By Jonathan Kjær Grønbæk, Morten Wibroe, Sebastian Toescu, Radek Fric, Birthe Lykke Thomsen, Lisbeth Nørgaard Møller, Pernilla Grillner, Bengt Gustavsson, Conor Mallucci, Kristian Aquilina, Greg Adam Fellows, Emanuela Molinari, Magnus Aasved Hjort, Mia Westerholm -Ormio, Rosita Kiudeliene, Katalin Mudra, Peter Hauser, Kirsten van Baarsen, Eelco Hoving, Julian Zipfel, Karsten Nysom, Kjeld Schmiegelow, Astrid Sehested, Marianne Juhler, René Mathiasen, on behalf of CMS study group

Cerebellar mutism syndrome (CMS) as a complication of cerebellar tumor surgery in children was investigated in these articles, which describe a large prospective international multicenter study. We enrolled 500 children who had surgery for a cerebellar tumor and followed them for a year after surgery to see if they developed signs of CMS and how they recovered afterwards. The main focus was on language disorders such as muteness or severely reduced speech, and in article 1 we were particularly interested in whether the surgical approach, the type and location of the tumor and the age of the child played a role in developing CMS. We found that the access route was not associated with risk of CMS, but the type of tumor, location near the brainstem, and younger age were associated with a higher risk – even when the effect of the other parameters was taken into account. Based on this, we concluded that the location of the tumor near connections between the cerebellum and cerebrum is decisive for affecting the language function in connection with the surgery, and that the type of tumor itself – and not the associated location – plays an important role.

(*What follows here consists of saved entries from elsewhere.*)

/-- A started command meets a page that is not present. -/
def markPage (p : Platform) (d : Cmd) (page : Nat × Nat × Nat) (c : Core) : Core :=
  notePage p d (fun f => updCmd d fun x => f (x.keeping p c)) page c

/-- A started command was refused with RETRY. -/
def markRetry (p : Platform) (d : Cmd) (line : Nat) (c : Core) : Core :=
  noteRetry p d (fun f => updCmd d fun x => f (x.keeping p c)) line c

/-- The commands that wait in a queue or have started and not ended. -/
def Core.activeCmds (c : Core) : List Cmd :=
  (c.stations.map fun e => e.2.commands.toList.foldr (· ++ ·) [] ++ e.2.copies.map (·.cmd)).foldr (· ++ ·) [] ++
    c.collectives.map (·.cmd) ++ c.sampling.map (·.cmd)

/-- Whether a command of a job that waits on a pinned line, or a signal or a completion of one, came before a place in the order
of arrival (R166). -/
def retryBefore (c : Core) (job line n : Nat) : Bool :=
  (c.activeCmds ++ c.signals.map (·.cmd) ++ c.completions.map (·.cmd)).any fun e =>
    e.job == job && (match e.retry with | some (l, m) => l == line && decide (m < n) | none => false)

/-- Whether a command has to wait: for a page (R193), or for accesses that came to its pinned line before it (R166). -/
def Cmd.waits (c : Core) (d : Cmd) : Bool :=
  d.page.isSome ||
  (match d.retry with
   | some (line, n) => retryBefore c d.job line n ||
       (waitersOf c (.pinLine line)).any fun x => x.key.job == d.job && decide (x.since < n)
   | none => false)

/-- The commands of a context that wait for a page go on (R193). -/
def resumeCmds (k : Key) (c : Core) : Core :=
  mapCmds (fun x => if x.job = k.job ∧ x.ctx = k.ctx then { x with page := none } else x) c

/-- The reservation of `n` draws for a command (R275): the block of the executing station's stream is consumed, whatever
becomes of the command (R276), and the issuing strand's rounding position takes its first output index. DESIGN CHOICE
(log 16). -/
def takeDraws (p : Platform) (d : Cmd) (n : Nat) (c : Core) : (Nat × Nat × Nat) × Core :=
  let (lid, c) := match logicalOf p c d.job d.station with
    | some l => (l, c)
    | none => ((Config.freeWord c.freeNo).toNat % 640, { c with freeNo := c.freeNo + 1 })
  let seed := jobField p c d.job 0x10
  let q := jobField p c d.job (0x800 + 8 * lid)
  let c := setJobField p c d.job (0x800 + 8 * lid) (wordOf (q + ceilDiv n 4))
  ((seed, lid, q), c.updStrand ⟨d.job, d.ctx⟩ fun x => { x with roundPos := wordOf q })

/-- The draws of a command reserved, with the shape records that it has read. -/
def reserveFor (p : Platform) (d : Cmd) (n : Nat) (c : Core) : Core :=
  let r := takeDraws p d n c
  updCmd d (fun x => { (x.keeping p c).going with draws := some r.1 }) r.2

/-! ### A word stored full -/

/-- A word stored full by an engine, as a release at a scope with a recorded station, which a pin of the line does not ask
(R166); an aperture page is the local cell (R312). A word of a live record beyond its registers is discarded and reported
(R381). A refused store is lost (R361), and so is one to a management block, which no address without a segment with SYS reaches
(R363): DEDUCED (log 89). -/
def storeFull (pt : Party) (recorded va : Nat) (w : Word) (scope : Scope) : Act Unit := do
  let by' : Party := { pt with station := recorded }
  let stored ← attempt do
    recallBlock pt.job va
    match ← locate pt.job va 2 8 with
    | .cell pa pin =>
      pinCheck pt va pin
      let _ ← feCell by' .stf pa va (.of pin) w scope
    | .aperture _ pa =>
      let _ ← feCell by' .stf pa va .aperture w scope
    | .record k off => do
      if 128 ≤ off then sendEvent (ctxwrEvent va k.job pt.ctx w)
      else
        let _ ← feRecord by' .stf k off va w scope
    | .mgmt _ _ => pure ()
  match stored with
  | .ok _ => pure ()
  | .error (.refuse _) | .error (.trap _ _ _ _) => do
    let p ← read
    onCore (reachedLine p pt.job va)
  | .error e => stop e

/-! ### Taking the next command (R18, R183) -/

/-- A station's command queue of an engine. -/
def Core.queue (c : Core) (pid engine : Nat) : List Cmd := (c.station pid).commands[engine]!

/-- The stations of a die from a position on, once round. -/
def roundFrom (die start : Nat) : List Nat :=
  (List.range 160).map fun k => die * 160 + (start + k) % 160

/-- The stations of the package from a position on, once round. -/
def packageFrom (start : Nat) : List Nat := (List.range 640).map fun k => (start + k) % 640

/-- The die whose Wick serves a stream command: the home of its object (R342), or the station's own for an operand that is no
address. -/
def wickDie (d : Cmd) : Nat :=
  let o : Int := if d.kind 0 = 4 then (d.val 0 : Int) + signedOf (descImm d.tcw 0) 23 else d.val 0
  if o < 0 ∨ 2 ^ 64 - 1 < o then dieOf d.station else homeDie o.toNat

/-- The record of an Ember slot; none at or above the entry count (R331). -/
def emberSlot (p : Platform) (c : Core) (job slot : Nat) : Option Nat :=
  if slot < jobField p c job 0x68 % 2 ^ 32 then some (jobField p c job 0x60 + 128 * slot) else none

/-- The die whose Ember serves a random command: the home of its slot's record (R331), or the station's own for a slot that does
not exist. -/
def emberDie (p : Platform) (c : Core) (d : Cmd) : Nat :=
  match emberSlot p c d.job (d.number 0) with
  | some r => homeDie r
  | none => dieOf d.station

/-- Whether the commands of an engine travel to the die that serves their object: those of Ember and of Wick. -/
def engineTravels (engine : Nat) : Bool := engine == 7 || engine == 8

/-- The die whose engine runs a command of a station. -/
def Cmd.servingDie (p : Platform) (c : Core) (engine : Nat) (d : Cmd) : Nat :=
  if engine = 7 then emberDie p c d else if engine = 8 then wickDie d else dieOf d.station

/-- Whether Lantern still has a station's earlier command: the next of its queue waits (R18). -/
def Core.collecting (c : Core) (pid : Nat) : Bool := c.collectives.any fun x => x.cmd.station == pid

/-- The command at the head of a station's queue, if a die's engine may run it now. -/
def headFor (p : Platform) (c : Core) (die engine pid : Nat) : Option Cmd :=
  match c.queue pid engine with
  | d :: _ =>
    if !d.waits c && d.servingDie p c engine == die && (engine != 5 || !c.collecting pid) then some d else none
  | [] => none

/-- The next command of a die's engine: one that has made its node BUSY goes on (R254); else that of the first station after
the last visited one with a command that does not wait for a page. Ember and Wick serve the stations of the whole package (R331, R342). -/
def dieNext (p : Platform) (c : Core) (die engine : Nat) : Option Cmd :=
  let round := if engineTravels engine then packageFrom (assocGet c.turns (8 * die + engine) 0)
    else roundFrom die (assocGet c.turns (8 * die + engine) 0)
  let heads := round.filterMap (headFor p c die engine)
  match heads.find? fun d => d.begun.isSome with
  | some d => some d
  | none => heads.head?

/-- The next command of a station's matrix or vector engine. -/
def stationNext (c : Core) (pid engine : Nat) : Option Cmd :=
  match c.queue pid engine with
  | d :: _ => if d.waits c then none else some d
  | [] => none

/-- The visit of a die engine moves on to the next station. -/
def passTurn (die engine : Nat) (d : Cmd) (c : Core) : Core :=
  { c with turns := assocSet c.turns (8 * die + engine) (if engineTravels engine then d.station + 1 else d.station % 160 + 1) }

/-- A command has passed its checks: its node is BUSY, with the state to restore (R228, R254), and it keeps what it has read of its
sources. -/
def beginNode (d : Cmd) (node va state : Nat) (sources : List (Nat × List Byte)) : Act Unit := do
  writeNum d.party (va + 0x2A) 1 state
  writeNum d.party (va + 0x22) 1 4
  let p ← read
  onCore fun c => updCmd d (fun x => { (x.keeping p c).going with begun := some node, sources := sources }) c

Some of the children are re-operated on if residual tumor or recurrence is found on a control scan in the course after the first operation. In article 2, we were interested in whether there was a difference in the risk of CMS between the first and second operation. Contrary to our hypothesis, we found that the risk was lower with a secondary operation. We attributed this to three factors: that the primary operation may be a more complicated procedure, that the patients may be more severely affected before the first operation, and that there may be an effect of neuronal plasticity between the two operations.